Sometimes other things---very painful things---happen that we don't have any idea what the purpose could be. I've mentioned great loss in our lives over the last several months and one hit Kevin and I extremely hard. We only shared the details with a very select few people. For the most part it was kept private because I just didn't have the words. Though I still do not have complete understanding and have many unanswered questions for God, I am beginning to understand part of His plan. Just a few days before Labor Day and Kevin's family reunion, we suffered a very early miscarriage. At that point, we had BARELY even had time to wrap our brains around the fact that we were expecting number four. The only explanation I could come up with at the time was that I wasn't healthy enough to carry a baby full term since I had been having too many flare-ups and we've usually tried to time pregnancies when I've been flare free for at least six months. We felt that perhaps God was saving us some REAL heartache by it happening SO early....versus several months down the road. Now I understand that there was a bigger plan. I know it would have been nearly impossible to have handled a pregnancy all the way to full term with what we are dealing with, especially knowing that the last one resulted in 4.5 months of bed rest. It has been a tough emotional battle for me, especially knowing that our child would have been born just a month or so after our granddaughter. God's plans may not seem perfect TO me, but they are perfect FOR me. I can't see the big picture, the tapestry fully complete, but God can.

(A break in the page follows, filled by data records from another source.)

-- ==== Sys2Proof/Machine/Pair.lean ====
section
/-! DEFINITION. The redundant pair (13_pair_and_domain.md, R383–R406): links, roles, mirroring, arming, takeover, authority
and the input owner. -/

namespace Sys2Proof.Machine

def Dev.onPair (f : Pair → Pair) (d : Dev) : Dev := { d with pair := f d.pair }

/-! ### Codes read back -/

def railStateOf : Nat → RailState
  | 1 => .probe | 2 => .ramp | 3 => .reg | 4 => .stop | 5 => .hiccup | 6 => .latched | _ => .off

def modeOf : Nat → Mode
  | 1 => .burst | 2 => .cut | 3 => .prepos | _ => .linear

def stallStateOf : Nat → StallState
  | 1 => .spare | 2 => .conducting | 3 => .tapering | 4 => .held | 5 => .shed | 6 => .failed | 7 => .retired | 8 => .incoming
  | _ => .unused

def cmdStatusOf : Nat → CmdStatus
  | 1 => .held | 2 => .ramping | 3 => .reached | 4 => .superseded | 5 => .aborted | _ => .none

def gateStateOf : Nat → GateState
  | 1 => .arm | 2 => .ramp | 3 => .on | 4 => .wait | 5 => .latched | 6 => .bleed | _ => .off

/-! ### Messages (R386, R387) -/

/-- The blocks of a message arrive on the pair link while it is up (R386, R387, R417, R418): one that is not intact is counted and
changes nothing else, and one of another MTYPE than `k` is not this message. -/
def Dev.pairMsg (k : Nat) (bs : List Block) (f : Dev → Dev) (d : Dev) : Dev :=
  if !d.inPair || d.pair.link.state ≠ 2 then d
  else if !msgIntact bs then d.count aPAIR_CRCERR
  else if msgType bs ≠ some k then d
  else f (d.onPair fun p => { p with partner := { p.partner with lastAt := some d.now } })

/-- The device is in STANDBY (R392). -/
def Dev.standing (d : Dev) : Bool := d.inPair && d.sys.state = .standby

/-- The device is the primary of a pair, in RUN. -/
def Dev.leading (d : Dev) : Bool := d.inPair && d.pair.primary && d.sys.state = .run

/-- A link's loss of lock: it trains again (R105, R386). -/
def Link.lose (_ : Link) : Link := { state := 1 }

/-- PAIR_LINK_LOSS_OF_LOCK (R386). -/
def fPairLinkLossOfLock (d : Dev) : Dev := if d.inPair && d.pair.link.state = 2 then d.onPair fun p => { p with link := p.link.lose } else d
def execPairLinkLossOfLock (t : Nat) (s : State) := run t fPairLinkLossOfLock s

/-! ### HELLO and roles (R389) -/

/-- The HELLO of this member. -/
def Dev.helloMsg (d : Dev) : HelloMsg :=
  { strap := d.pins.role, domid := d.dom.id, state := d.sys.state.code, step := if d.sys.state = .start then d.sys.step else 0,
    term := d.pair.term, owner := d.pair.owner, authority := d.pair.authority, seq := d.sys.imageSeq, bodyCrc := d.sys.imageCrc }

/-- HELLO_SEND (R387): at every change of its content, and every 100 µs. -/
def fHelloSend (d : Dev) : Dev :=
  let m := d.helloMsg
  if d.inPair && (d.pair.helloSent ≠ some m || decide (d.pair.helloAt + 100 * usEu ≤ d.now)) then
    (d.onPair fun p => { p with helloSent := some m, helloAt := d.now }).sendPair (.hello m)
  else d
def execHelloSend (t : Nat) (s : State) := run t fHelloSend s

/-- Every register with RW fields, as JOIN carries it. -/
def Dev.joinRegs (d : Dev) : List JoinItem :=
  (regTable.filter fun r => r.rw ≠ 0).flatMap fun r => r.addrs.map fun a => .reg a (d.regs.hold.rd a) (d.inForce a)

/-- The counters that R397 mirrors. -/
def mirroredCounts : List Nat := (regTable.filter fun r => r.kind = .counter).flatMap fun r => r.addrs.filter mirrored

/-- The items of a JOIN sequence (R393), as they stand now. R393 names no destination, and R200 none beyond those that RC carries of
a rail in RAMP or REG: a rail elsewhere keeps the standby's own until the next command (DESIGN CHOICE: log entry 104). -/
def Dev.joinItems (d : Dev) : List JoinItem :=
  d.joinRegs ++
  ((List.range 512).map fun s =>
    let x := d.stall s
    .stall s x.state.code x.roleOf x.cause x.segok x.trim) ++
  [.unit aENG_UNITMAP (unitBits 10 d.lawUnits), .unit aYARD_BALUNIT (unitBits 3 d.balUnits)] ++
  (mirroredCounts.map fun a => .count a (d.regs.cnt.rd a).toNat) ++
  ((List.range 512).filterMap fun s => (d.heldOffset s).map fun v => .offset (s / 16) (s % 16) v) ++
  ((List.range 8).map fun n => .cmd n (d.reg (aLCP_CMDSTAT n))) ++
  ((List.range 4).map fun k => .last k (d.ports.getD k {}).last)

/-- Items in messages of at most 8. -/
def joinChunks : Nat → List JoinItem → List (List JoinItem)
  | 0, _ => []
  | fuel + 1, l => if l.isEmpty then [] else l.take 8 :: joinChunks fuel (l.drop 8)

/-- The primary begins a JOIN sequence (R393): its messages, with the number that the next delta will have. -/
def Dev.startJoin (d : Dev) : Dev :=
  let items := d.joinItems
  let cs := joinChunks (items.length / 8 + 1) items
  let out := cs.zipIdx.map fun c => (⟨c.2, decide (c.2 + 1 = cs.length), d.pair.tx, c.1⟩ : JoinMsg)
  d.onPair fun p => { p with joinAt := some d.now, joinOut := out, unacked := [], sent := p.sent ++ out.map .join }

/-- HELLO (R389, R393, R412): a member that waits for its role settles it; a partner that enters STANDBY is sent JOIN; one whose ID
has changed is reported anew. -/
def fHello (bs : List Block) (m : HelloMsg) (d : Dev) : Dev :=
  d.pairMsg 1 bs fun d =>
    let was := d.pair.partner.hello
    let d := d.onPair fun p => { p with partner := { p.partner with hello := some m, started := p.partner.started || m.state = 0 } }
    let d := d.when (d.dom.valid && was.elim 0 (·.domid) ≠ m.domid) Dev.report
    if d.awaitsRole then d.settleRole
    else if d.leading && m.state = 2 && !(was.any fun h => h.state = 2) then
      (d.onPair fun p => { p with partnerArmed := false }).startJoin
    else d
def execHello (t : Nat) (bs : List Block) (m : HelloMsg) (s : State) := run t (fHello bs m) s

/-! ### Commits received by a standby (R392, R394, R396, R398) -/

/-- The latest instant at or before now at which the count of periods `p` ends in the 16 bits `k` (R394, R396). -/
def Dev.instantOf (d : Dev) (p k : Nat) : Nat :=
  let c := d.now / p
  (c - (c + 65536 - k % 65536) % 65536) * p

/-- The command in force follows the state that a commit shows (R191, R192). -/
def followCmd (st : RailState) (pos dest : Nat) (c : Cmd) : Cmd :=
  let c := if c.status = .held && (st = .ramp || st = .reg) then { c with status := .ramping } else c
  if c.status = .ramping && (st = .reg || st = .stop) && pos = 256 * dest then { c with status := .reached } else c

/-- The rail of an RC takes what it carries (R394): its centre is the ramp's code with the offset (R189), and the tight thresholds
stand while MODE is PREPOS, or an episode holds an offset (R203, R204). -/
def Rail.adopt (m : RcMsg) (now : Nat) (r : Rail) : Rail :=
  let st := railStateOf m.state
  let md := modeOf m.mode
  { r with mode := md, tight := md = .prepos || ((md = .burst || md = .cut) && m.off ≠ 0), pg := m.pg, pos := m.pos,
           vt := (((m.pos / 256 : Nat) : Int) + m.off).toNat, dest := m.dest, cls := m.cls, rdest := m.dest,
           rcls := m.cls, off := m.off, offt := m.offt, searched := true, episode := none, inside := m.inside,
           warn := if m.warn then some ⟨now, m.dir, m.warnCls, now, r.ir, false⟩ else none,
           cmd := followCmd st m.pos m.dest r.cmd }

/-- The law of an RC's rail takes what it carries (R394), and the droop that its current gives (R157). -/
def Law.adopt (m : RcMsg) (l : Law) : Law :=
  { l with st := { ifilt := m.ifilt, s := m.s, x1 := m.x1, x2 := m.x2, y1 := m.y1, y2 := m.y2, vcprev := m.vc,
                   outhi := m.flags.testBit 10, outlo := m.flags.testBit 11 },
           droop := sat32 (mulRaw m.ifilt ((l.kdrM : Nat), l.kdrS)), u := m.u, vc := m.vc, region := m.region, rebasePend := m.rebasePend, missRun := m.missRun, job := none,
           first := false, outHi := m.flags.testBit 10, outLo := m.flags.testBit 11, intHi := m.flags.testBit 8, intLo := m.flags.testBit 9 }

/-- A COMMIT delta (R397, R412): the primary has applied a group; this member applies its own copy. -/
def Dev.followCommit (g n : Nat) (d : Dev) : Dev :=
  if g = 0x10 then Dev.keepM d n (d.applyIlv n ((d.yard n).commit.getD (d.ilvWords n))) else d.applyGroup n ⟨g, d.engStaged n g, []⟩

/-- A COMMIT delta of a boundary later than that of the rail's last RC waits for it (R397, R416). -/
def Dev.takeCommit (g n k : Nat) (d : Dev) : Dev :=
  let have_ := d.pair.rcAt.getD n 0 / d.p n
  if d.runs n && decide (0 < (k + 65536 - have_ % 65536) % 65536) && decide ((k + 65536 - have_ % 65536) % 65536 < 32768) then
    d.onPair fun p => { p with commits := p.commits ++ [(g, n, k)] }
  else d.followCommit g n

/-- The commits that waited for the RC of rail `n` at boundary count `k` (R397). -/
def Dev.dueCommits (n k : Nat) (d : Dev) : Dev :=
  let due (c : Nat × Nat × Nat) : Bool := c.2.1 = n && decide ((k + 65536 - c.2.2 % 65536) % 65536 < 32768)
  let cs := d.pair.commits.filter due
  (d.onPair fun p => { p with commits := p.commits.filter fun c => !due c }).each cs fun c d => d.followCommit c.1 n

I'm still battling minute by minute to keep my head above water. I'm on a roller coaster like no other. I am failing at keeping things together many days, but some minutes are purely amazing and we are doing our best to wrap ourselves up in those. I easily fall apart. I easily get angry and people irritate me more than normal with their petty complaints or how they live their lives with no regard to Christ. Normal. Struggling....but normal. I just know that every single time I've been at my lowest breaking point, God has come through in one form or another. I will continue to hold onto that. There is NO other choice for myself or our family.